问题
As I understand it, --strictFunctionTypes compiler option in Typescript prevents a very common use case of polymorphism from working:
type Handler = (request: Request) => Response
const myHandler: Handler = (request: Request & { extraArg: boolean }) => {
return !!request.extraArg
}
Generally, I assume that all compiler options in the strict family have some great benefits, but in this case, all I see is that it prevents a very logical behavior from working.
So what are the cases where this option actually gives some benefits? Which harmful scenarios does it prevent?
回答1:
It's actually very easy to cause a runtime error without strictFunctionTypes.

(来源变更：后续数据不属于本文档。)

/-- Every keyed table and index set of the state in canonical form. -/
def Canonical (s : State) : Prop :=
  s.config.active.Canonical ∧ (∀ pd ∈ s.config.pending, pd.config.Canonical) ∧
  (∀ h ∈ s.config.hold, h.staging.Canonical) ∧
  tableWf s.intake.runtime = true ∧ storeWf s.intake.store = true ∧ idxWf s.intake.heard = true ∧
  idxWf s.intake.suspended = true ∧ idxWf s.intake.rangeReported = true ∧ idxWf s.calendar.leftOut = true ∧
  tableWf s.districts = true ∧ tableWf s.suspensions = true ∧ tableWf s.history = true ∧
  tableWf s.burst.marks = true ∧ idxWf s.burst.raised = true ∧ tableWf s.burst.held = true

/-! ### Words the statements share -/

/-- Port p may take the frame f, addressed to it alone, leaving `rest` waiting (R160). -/
def ReadyToTake (s : State) (p : Port) (f : Frame) (rest : List Frame) : Prop :=
  s.retention.powered = true ∧ (s.port p).transmitter = none ∧ (s.port p).queue = f :: rest ∧
  f.addr ≠ 0xFF

/-- The state in which a taken request has been served as `r` and its response, with the unit address as it
stood when the frame was taken, has begun (R161). -/
def replied (s : State) (p : Port) (f : Frame) (r : State) (status : Status) (payload : List Octet) :
    State :=
  r.setPort p ((r.port p).respond p
    ⟨(s.port p).settings.unitAddr, f.kind ||| 0x80, f.tag, status, payload⟩)

/-- The kind code of a request row, with its port; PARAM_SET has two rows (section 10.2). -/
def requestOf (i : Instr) : Option (Port × Nat) :=
  match i with
  | .readings p => some (p, 0x01)
  | .timeSet p => some (p, 0x02)
  | .timeGet p => some (p, 0x03)
  | .editOpen p => some (p, 0x04)
  | .editMeter p => some (p, 0x05)
  | .editMeterDrop p => some (p, 0x06)
  | .editDma p => some (p, 0x07)
  | .editDmaDrop p => some (p, 0x08)
  | .editNight p => some (p, 0x09)
  | .editCommit p => some (p, 0x0A)
  | .editDiscard p => some (p, 0x0B)
  | .configRead p => some (p, 0x0C)
  | .suspend p => some (p, 0x0D)
  | .resume p => some (p, 0x0E)
  | .suspendList p => some (p, 0x0F)
  | .leakAck p => some (p, 0x10)
  | .rebase p => some (p, 0x11)
  | .relearn p => some (p, 0x12)
  | .dmaStatus p => some (p, 0x13)
  | .meterStatus p => some (p, 0x14)
  | .nightRead p => some (p, 0x15)
  | .eventRead p => some (p, 0x16)
  | .flagClear p => some (p, 0x17)
  | .flagMask p => some (p, 0x18)
  | .paramSetDaylightSaving p => some (p, 0x19)
  | .paramSetPortSettings p => some (p, 0x19)
  | .partStatus p => some (p, 0x1A)
  | .unknownKind _ | .frameEnd _ | .responseSent _ | .echoMismatch | .portReset _
  | .portSettingsApplied _ | .calendarTick | .calendarRangeEnd | .windowStart | .windowEnd
  | .graceEnd | .infillPass | .handOver | .settlementComplete | .settlementEnd | .burstEntry _
  | .holdTimerExpiry | .powerUp _ | .resetLine | .mainPowerLoss | .backupLatchSet
  | .backupGoodToLow | .backupLowToGood | .characterReceived _ _ _ => none

/-- The roles of section 10.2's table: the ports that may send each kind. -/
def roleTable (k : Nat) : List Port :=
  match k with
  | 0x01 => [.a, .b]
  | 0x02 => [.b]
  | 0x03 => [.a, .b, .c]
  | 0x04 | 0x05 | 0x06 | 0x07 | 0x08 | 0x09 | 0x0A | 0x0B => [.b, .c]
  | 0x0C => [.a, .b, .c]
  | 0x0D | 0x0E => [.b, .c]
  | 0x0F => [.a, .b, .c]
  | 0x10 => [.b, .c]
  | 0x11 | 0x12 => [.b]
  | 0x13 | 0x14 | 0x15 | 0x16 | 0x17 | 0x18 => [.a, .b, .c]
  | 0x19 => [.b]
  | 0x1A => [.a, .b, .c]
  | _ => []

/-- The row may take the frame, where a row of PARAM_SET is asked about: its item code is not the other row's
(log 18). -/
def ItemFits (i : Instr) (f : Frame) : Prop :=
  match i with
  | .paramSetDaylightSaving _ => f.payload.head? ≠ some 2
  | .paramSetPortSettings _ => f.payload.head? ≠ some 1
  | _ => True

/-- Port p has no frame that the Request Service could take as one of `mine`: main power is absent, a response is being
sent, or the oldest waiting frame, if any, is not one of them (R160). -/
def NothingToTake (s : State) (p : Port) (mine : Frame → Prop) : Prop :=
  s.retention.powered = false ∨ (s.port p).transmitter ≠ none ∨
    ∀ f ∈ (s.port p).queue.head?, ¬ mine f

/-- The event of a command does not happen in a state: the manual's condition for it does not hold. A command taken then
changes nothing (log 1). A character has none of its own but main power. -/
def NotDue (i : Instr) (s : State) : Prop :=
  let off : Prop := s.retention.powered = false
  match i with
  | .calendarTick => False
  | .calendarRangeEnd => s.calendar.t < 3155759999
  | .powerUp _ | .backupLatchSet => s.retention.powered = true
  | .portReset _ | .resetLine | .mainPowerLoss | .characterReceived _ _ _ => off
  | .unknownKind p => NothingToTake s p (fun f => f.kind.toNat = 0 ∨ 0x1A < f.kind.toNat)
  | .frameEnd p => off ∨ (p = .c ∧ (s.port .c).transmitter ≠ none)
  | .responseSent p => off ∨ (s.port p).transmitter = none
  | .echoMismatch => off ∨ (s.port .c).transmitter = none
  | .portSettingsApplied p => off ∨ (s.port p).change ≠ .ready ∨ (s.port p).transmitter ≠ none
  | .windowStart =>
    off ∨ ∀ n, s.calendar.cycle = .day (some n) → s.calendar.t + 1 < 900 * n.window
  | .windowEnd =>
    off ∨ ∀ n, s.calendar.cycle = .opened n → s.calendar.t + 1 < 900 * (n.window + n.length)
  | .graceEnd => off ∨ ∀ n, s.calendar.cycle = .grace n → s.calendar.t + 1 < 900 * n.graceEnd
  | .infillPass => off ∨ ∀ run ∈ s.settlement, run.infilled = true
  | .handOver => off ∨ ∀ run ∈ s.settlement, run.infilled = true → run.remaining = []
  | .settlementComplete => off ∨ ∀ run ∈ s.settlement, run.infilled = true → run.remaining ≠ []
  | .settlementEnd => off ∨ (∀ n, s.calendar.cycle ≠ .settling n) ∨ s.settlement ≠ none
  | .burstEntry d => off ∨ tget s.burst.held d = none
  | .holdTimerExpiry => off ∨ ∀ h ∈ s.config.hold, h.timer ≠ 0
  | .backupGoodToLow => off ∨ s.retention.backup = .low
  | .backupLowToGood => off ∨ s.retention.backup = .good
  | .readings _ | .timeSet _ | .timeGet _ | .editOpen _ | .editMeter _ | .editMeterDrop _ | .editDma _
  | .editDmaDrop _ | .editNight _ | .editCommit _ | .editDiscard _ | .configRead _ | .suspend _
  | .resume _ | .suspendList _ | .leakAck _ | .rebase _ | .relearn _ | .dmaStatus _ | .meterStatus _
  | .nightRead _ | .eventRead _ | .flagClear _ | .flagMask _ | .paramSetDaylightSaving _
  | .paramSetPortSettings _ | .partStatus _ =>
    ∀ p k, requestOf i = some (p, k) → NothingToTake s p (fun f => f.kind.toNat = k ∧ ItemFits i f)

/-- A request payload has the length that section 10.5 gives its kind: READINGS by its count of values, EDIT_DMA by
its count of terms, PARAM_SET by its item. -/
def LengthFits (k : Nat) (payload : List Octet) : Prop :=
  let n := payload.length
  let octet (i : Nat) : Nat := (payload.getD i 0).toNat
  match k with
  | 0x01 => 6 ≤ n ∧ 1 ≤ octet 5 ∧ octet 5 ≤ 24 ∧ n = 6 + 2 * octet 5
  | 0x02 => n = 7
  | 0x05 => n = 9
  | 0x07 => 4 ≤ n ∧ 1 ≤ octet 3 ∧ octet 3 ≤ 8 ∧ n = 30 + 2 * octet 3
  | 0x06 | 0x0E | 0x14 | 0x15 => n = 2
  | 0x08 | 0x11 | 0x12 | 0x13 | 0x17 | 0x18 => n = 1
  | 0x09 | 0x10 => n = 3
  | 0x0C | 0x0D => n = 4
  | 0x16 => n = 6
  | 0x19 => (payload.head? = some 1 ∧ n = 10) ∨ (payload.head? = some 2 ∧ n = 4)
  | _ => n = 0

/-- Port p may take a frame of the given kind and payload, addressed to it alone (R160). -/
def Taking (s : State) (p : Port) (f : Frame) (kind : Octet) (payload : List Octet) : Prop :=
  (∃ rest, ReadyToTake s p f rest) ∧ f.kind = kind ∧ f.payload = payload

/-- Port p, which may edit, may take a frame of the given kind and payload and holds the staging hold h
(R36, R37). -/
def HolderTaking (s : State) (p : Port) (f : Frame) (kind : Octet) (payload : List Octet) (h : Hold) :
    Prop :=
  Taking s p f kind payload ∧ p ≠ .a ∧ s.config.hold = some h ∧ h.port = p

/-- Port A or B may take a reading batch of one value v for absolute interval x of meter m, whose entry of the
active set is e, and the batch passes the checks of R9. -/
def OneReading (s : State) (p : Port) (f : Frame) (m : Nat) (e : MeterEntry) (x v : Nat) : Prop :=
  ∃ a1 a0 d1 d0 first v1 v0,
    Taking s p f 0x01 [a1, a0, d1, d0, first, 1, v1, v0] ∧ p ≠ .c ∧ u16 d1 d0 ≤ 36524 ∧
    first.toNat ≤ 95 ∧ s.calendar.valid = true ∧
    meterAt s.config.active.meters (u16 a1 a0) = some (m, e) ∧ x = u16 d1 d0 * 96 + first.toNat ∧
    v = u16 v1 v0

/-- The fields of a district entry, with its index, lie in the ranges of R28. -/
def DistrictEntry.InRange (d : Nat) (e : DistrictEntry) : Prop :=
  d ≤ 63 ∧ e.code ≤ 65535 ∧ 1 ≤ e.terms.length ∧ e.terms.length ≤ 8 ∧
  (∀ x ∈ e.terms, x.meter ≤ 255) ∧ e.properties ≤ 65535 ∧ e.perProperty ≤ 255 ∧
  e.nonHousehold ≤ 1000000 ∧ (∀ m ∈ e.pressurePoint, m ≤ 255) ∧ 1 ≤ e.refPressure ∧
  e.refPressure ≤ 2000 ∧ e.exponent ≤ 4 ∧ 1 ≤ e.minCoverage ∧ e.minCoverage ≤ 21 ∧
  e.absThreshold ≤ 1000000 ∧ e.relThreshold ≤ 255 ∧ 1 ≤ e.confirmNights ∧ e.confirmNights ≤ 7 ∧
  1 ≤ e.clearNights ∧ e.clearNights ≤ 15 ∧ 1 ≤ e.learnNights ∧ e.learnNights ≤ 15 ∧ 1 ≤ e.shift ∧
  e.shift ≤ 6 ∧ e.burstThreshold ≤ 10000000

Let's consider the following example:
type Handler = (request: Request) => Response
const myHandler: Handler = (request: Request & { extraArg: string }) => {
// extraArg is required so need to check for null
request.extraArg.toUpperCase();
return null as any;
}
declare let r: Request; // comes from sowhere
myHandler(r); // no need to pass in the extraArg not required by the signature
So in the above example, the function signature requires a Request so that is all we have to pass in a Request. But the implementation expects to receive Request & { extraArg: string } in which extraArg is required, and access it without having to do a check (after all if it's required the called should have passed it in).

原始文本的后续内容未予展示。